AL: What motivates you to start a new project?
LB: I have, on a daily basis in my studio, several projects (some long-standing) in progress, which I always revisit. Lots of ideas and notes anyway. And new ideas are also being registered. But the creation process also varies according to circumstances, requests and opportunities that arise for the development of original works, and to give shape and meaning to ideas. But always, in one way or another, these works are always born from my poetics and issues in the field of my interest.
AL: What are the biggest challenges you face?

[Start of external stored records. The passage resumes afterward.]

/-! ## Commands -/

/-- SQ_DOORBELL (R84). -/
def execSqDoorbell (ring : RingNo) (v : Word) (s : State) : Host.Outcome State Fault Refusal := s.on (·.sqDoorbell ring.val v)
/-- CQ_DOORBELL (R84). -/
def execCqDoorbell (ring : RingNo) (v : Word) (s : State) : Host.Outcome State Fault Refusal := s.on (·.cqDoorbell ring.val v)
/-- HEAD_TEST (R87). -/
def execHeadTest (ring : RingNo) (s : State) : Host.Outcome State Fault Refusal := s.on (·.headTest ring.val)
/-- DESC_READ_RESPONSE (R536). -/
def execDescReadResponse (ring : RingNo) (r : DescRead) (s : State) : Host.Outcome State Fault Refusal := s.on (·.descRead ring.val r)
/-- ACCEPTED_WRITE_ACK (R89). -/
def execAcceptedWriteAck (ring : RingNo) (okA okB : Bool) (s : State) : Host.Outcome State Fault Refusal :=
  s.on (·.acceptedAck ring.val okA okB)
/-- ACCEPTANCE (R89). -/
def execAcceptance (ring : RingNo) (s : State) : Host.Outcome State Fault Refusal := s.on (·.accept ring.val)
/-- LEDGER_WRITE_ACK (R94). -/
def execLedgerWriteAck (ring : RingNo) (seq : Nat) (okA okB : Bool) (s : State) : Host.Outcome State Fault Refusal :=
  s.on (·.ledgerAck ring.val seq okA okB)
/-- COMPLETED_RECORDED (R97). -/
def execCompletedRecorded (ring : RingNo) (seq : Nat) (okA okB : Bool) (s : State) : Host.Outcome State Fault Refusal :=
  s.on (·.completedRecorded ring.val seq okA okB)
/-- COMPLETION_WRITE_ACK (R91). -/
def execCompletionWriteAck (ring : RingNo) (ok : Bool) (s : State) : Host.Outcome State Fault Refusal := s.on (·.completionAck ring.val ok)
/-- IRQ_DELAY_EXPIRE (R92). -/
def execIrqDelayExpire (ring : RingNo) (s : State) : Host.Outcome State Fault Refusal := s.on (·.irqDelayExpire ring.val)
/-- CHECKPOINT_RECORD (R95). -/
def execCheckpointRecord (s : State) : Host.Outcome State Fault Refusal := s.on (·.checkpoint)
/-- RING_EN_WRITE (R109). -/
def execRingEnWrite (ring : RingNo) (d0 d1 d2 d3 : Word) (s : State) : Host.Outcome State Fault Refusal :=
  s.on (·.ringEnable ring.val d0 d1 d2 d3)
/-- RING_DISABLE (R109). -/
def execRingDisable (ring : RingNo) (d0 d1 d2 d3 : Word) (s : State) : Host.Outcome State Fault Refusal :=
  s.on (·.ringDisable ring.val d0 d1 d2 d3)
/-- LEDGER_CFG_WRITE (R108). -/
def execLedgerCfgWrite (which : Fin 5) (v : Word) (s : State) : Host.Outcome State Fault Refusal := s.on (·.ledgerCfgWrite which.val v)
/-- NOP (R97). -/
def execNop (ring : RingNo) (seq : Nat) (s : State) : Host.Outcome State Fault Refusal := s.on (·.nopItem ring.val seq)

end Sys2Proof.Machine
end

LB: Oh! There are so many! Challenges are always present in creation processes, and in life… And taking risks is also part of it. Perhaps the biggest challenge, for me, in the creative process is exactly the moment of decision to choose a path based on an idea, give it form and generate meanings. Decide on techniques, languages and supports so that the work materializes and generates meanings and fruition, in its reception. And most of the time, from the moment we decide for it, this path becomes a point of no return, and we feel the need to move forward and establish the “end point” of the work in question. And within that process, as I mentioned above, the “chance” element requires decisions, acceptance, or not, and that also involves taking risks, and constant challenges.
AL: And what lies ahead?
LB: At the moment I am producing works for a solo exhibition that opens on March 8th, in the new gallery space Gomide & Co. Very lively, new works, which start from a reflection on issues related to Time. Here follows a spoiler of the title: I CAN’T SEE THE TIME.
Born in Northeastern Brazil and based in São Paulo, Ana Leal is an artist who works primarily in photography, considering it to be a tool for both depicting and escaping from reality.
Inspired by minimalist traditions and impressionist painters her images result simple and often abstract. She captures imagery she observes or stages shooting with 50mm lenses.
Leal is a Gold Award winner on the 2020 Tokyo International Foto Awards and the 15th Julia Margaret Cameron Award Winner both in the abstract category. She completed her Master of Fine Arts at Miami International University of Arts and Design (2018) and her work is part of the collection of the Florida Museum of Photographic Arts – FMoPA.